Не переоценивая значения тайны для содержательно­го и интересного развития действия, нельзя все же забы­вать о том существенном значении, которое она часто имеет в построении драматической интриги.

Различают следующие виды тайн:

а) читатель или зритель знает, а действующее лицо не зна­ет (т.е. тайна, загадка существует не для зрителя, а для ге­роя). Герой может не подозревать об опасностях, о при­ятных или неприятных сюрпризах, которые ему предсто­ят, но читатель или зритель знает о них, и это создает для него интерес и. ожидание, как встретит герой пред­стоящее ему испытание, или заставляет его заранее пере­живать (предвкушать) ту радость, которая ожидает героя, и т.д. Такой «прием тайны», заставляющий лас волновать­ся за героя или с сочувствием ожидать счастливой пере­мены в его судьбе, способен оказывать очень глубокое воздействие;

б) действующее лицо знает, а читатель или зритель не зна­ет или только догадывается по состоянию героя. Такой «прием тайны», когда зритель догадывается о том, что герой знает что-то, чего он, зритель, еще не знает, мо­жет создать хорошую подготовку дальнейших событий. Впоследствии зритель может с облегчением убедиться, что герой, которому он отдал свои симпатии, все предвидел, предусмотрел и в конце концов оправдал то вы­сокое мнение, которое сложилось о нем у зрителя. Или же зрителю будет преподнесен героем приятный и совершенно неожиданный сюрприз, за который зритель оценит последнего по заслугам, будет им восхищен, мо­жет быть, переменит мнение о нем к лучшему. Может, наконец, быть и так, что, несмотря на то, что герой знал, он не умеет найти выхода из положения, ошибает­ся в расчете, попадает впросак, и тогда зритель посочув­ствует ему, поймет его тягостное состояние, колебания;

в) не знают ни зритель, ни действующее лицо. Этот прием имеет большое применение при построении всякого рода загадочных историй, сюжетов, тайн. Необходимо только, чтобы тайна не была только тайной одного авто­ра, никак не воздействующей на ход событий; тайна должна быть задана в действии, чтобы ее наличие предоп­ределяло ход событий. Такая тайна может раньше рас­крыться герою (например, Шерлоку Холмсу тайны рас­крывались раньше, чем читателю). Тайна может раньше раскрыться читателю или зрителю. Но может быть, нако­нец, так, что тайна раскроется одновременно и для героя и для читателя или зрителя.

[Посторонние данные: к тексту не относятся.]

/-- The commands the port lets a controller write, and read (R299, R300). -/
def pmbWritable (code : Nat) : Bool :=
  [0x00, 0x01, 0x02, 0x03, 0x10, 0x21, 0x27, 0x33, 0x40, 0x41, 0x44, 0x45, 0x46, 0x47, 0x4F, 0x50, 0x7E, 0xD0, 0xD1, 0xD3].contains code
def pmbReadable (code : Nat) : Bool :=
  [0x00, 0x01, 0x02, 0x10, 0x19, 0x20, 0x21, 0x27, 0x33, 0x40, 0x41, 0x44, 0x45, 0x46, 0x47, 0x4F, 0x50, 0x78, 0x79, 0x7A, 0x7B, 0x7D,
    0x7E, 0x88, 0x8B, 0x8C, 0x8D, 0x98, 0x99, 0x9A, 0x9B, 0xD0, 0xD1, 0xD2, 0xD4, 0xD5, 0xD6].contains code

/-- A write of an unsupported command (R297): an ignored action, and the CML bit for an invalid command. -/
def pmbUnsupported (code : Nat) (pec : Pec) : State → State :=
  pmbWrite code pec (fun s => (.dropped, (pmbRefuse code s).2.modMgt (fun m => { m with cmlCmd := true })))

/-- CAPABILITY: 0xD0. With `other`, a transaction of a command the port does not support in that direction (R297; log entry 132): a write,
or a read of n bytes, 0xFF in every byte. -/
def execCapability (other : Option (Byte × Pec × Option (Fin 33))) (s : State) : Out :=
  .next <|
    match other with
    | none => pmbRead (fun _ => [0xD0]) s
    | some (c, pec, none) => if pmbWritable c.toNat then s else pmbUnsupported c.toNat pec s
    | some (c, _, some n) => if pmbReadable c.toNat then s else pmbRead (fun _ => List.replicate n 0xFF) s

/-- VOUT_MODE. -/
def execVoutMode (s : State) : Out := .next (pagedRead 0x20 1 (answer [0x14]) s)

/-- VOUT_COMMAND: 0.250 V to 3.600 V in steps of 1.25 mV. -/
def execVoutCommand (wr : Option (BitVec 16)) (pec : Pec) (s : State) : Out :=
  .next <|
    match wr with
    | some w => pmbWrite 0x21 pec (fun s =>
        onRailsIf (1024 ≤ w.toNat && 1000 * w.toNat ≤ 3600 * 4096) 0x21
          (fun r => pmbField (prgReg .PRG_VID r) 0 12 (roundDiv (25 * w.toNat) 128 - 200)) s) s
    | none => railRead 0x21 2 (fun r s => natBytes 2 (roundDiv ((s.get (PRG_VID_VID r) + 200) * 512) 100)) s

/-- VOUT_TRANSITION_RATE: SLEW in 0.25 mV/µs. -/
def execVoutTransitionRate (wr : Option (BitVec 16)) (pec : Pec) (s : State) : Out :=
  .next <|
    match wr with
    | some w => pmbWrite 0x27 pec (pmbBounded 0x27 (prgReg .PRG_SLEW) 0 8 (lin11Times w.toNat 4) 1 200) s
    | none => railRead 0x27 2 (fun r s => natBytes 2 (toLin11 (s.get (PRG_SLEW_SLEW r)) 4)) s

/-- FREQUENCY_SWITCH: PERIOD in grid steps. -/
def execFrequencySwitch (wr : Option (BitVec 16)) (pec : Pec) (s : State) : Out :=
  .next <|
    match wr with
    | some w => pmbWrite 0x33 pec (pmbBounded 0x33 (prgReg .PRG_FSW) 0 15 ((lin11Under w.toNat 6400000).getD 0) 1600 25600) s
    | none => railRead 0x33 2 (fun r s => natBytes 2 (toLin11 6400000 (s.get (PRG_FSW_PERIOD r)))) s

/-- A voltage limit, from 1 to 1,023: MODE = ABS and THR in 4 mV. -/
def voltageLimit (code : Nat) (n : RegName) (w : BitVec 16) : State → WRes × State :=
  let thr := roundDiv (125 * w.toNat) 2048
  onRailsIf (1 ≤ thr && thr ≤ 1023) code (fun r s =>
    let reg : Reg := ⟨n, r, 0, 0⟩
    regWrite .pmb reg.off (wordSet (wordSet (s.word reg) 0 10 thr) 10 1 0) s)

/-- A voltage limit as read: known in ABS mode. -/
def limitRead (mode thr : Nat → Fld) (r : Nat) (s : State) : Option (List Byte) :=
  if s.get (mode r) = 0 then some (natBytes 2 (roundDiv (s.get (thr r) * 2048) 125)) else none

/-- VOUT_OV_FAULT_LIMIT. -/
def execVoutOvFaultLimit (wr : Option (BitVec 16)) (pec : Pec) (s : State) : Out :=
  .next <|
    match wr with
    | some w => pmbWrite 0x40 pec (voltageLimit 0x40 .FLT_OV w) s
    | none => railReadFree 0x40 2 (limitRead FLT_OV_MODE FLT_OV_THR) s

/-- VOUT_UV_FAULT_LIMIT. -/
def execVoutUvFaultLimit (wr : Option (BitVec 16)) (pec : Pec) (s : State) : Out :=
  .next <|
    match wr with
    | some w => pmbWrite 0x44 pec (voltageLimit 0x44 .FLT_UV w) s
    | none => railReadFree 0x44 2 (limitRead FLT_UV_MODE FLT_UV_THR) s

/-- The fault response codes of R299: REPORT, refused for OV, and RAIL with its retries. -/
def responseOk (ov : Bool) (b : Nat) : Bool :=
  b % 8 = 0 && b / 8 % 8 ≠ 7 && ((b / 64 = 0 && !ov) || b / 64 = 2)

/-- A fault response: ACT, then RETRY for RAIL. `act` is the ACT field. -/
def faultResponse (code : Nat) (act : Nat → Fld) (ov : Bool) (b : Byte) : State → WRes × State :=
  onRailsIf (responseOk ov b.toNat) code (fun r s =>
    let f := act r
    let x := pmbField f.reg f.lo f.w (b.toNat / 128) s
    if b.toNat / 64 = 2 ∧ x.1 = .applied then pmbField ⟨.FLT_RETRY, r, 0, 0⟩ 0 3 (b.toNat / 8 % 8) x.2 else x)

/-- A fault response as read: known for REPORT and RAIL. -/
def responseRead (act : Nat → Fld) (r : Nat) (s : State) : Option (List Byte) :=
  match s.get (act r) with
  | 0 => some [0x00]
  | 1 => some (natBytes 1 (0x80 + 8 * s.get (FLT_RETRY_RETRY r)))
  | _ => none

/-- VOUT_OV_FAULT_RESPONSE. -/
def execVoutOvFaultResponse (wr : Option Byte) (pec : Pec) (s : State) : Out :=
  .next <|
    match wr with
    | some b => pmbWrite 0x41 pec (faultResponse 0x41 FLT_OV_ACT true b) s
    | none => railReadFree 0x41 1 (responseRead FLT_OV_ACT) s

Все эти три вида тайн могут выступать в драматичес­ком произведении в одной из двух функций:

1) в качестве органической составной части сюжета, его доминирующего мотива (если разоблачение тайны есть основная задача и конечная цель действия), или же в ка­честве необходимо связанного с действием мотива (если зашиф­рованы полностью или частично биографии, характерис­тики и намерения персонажей).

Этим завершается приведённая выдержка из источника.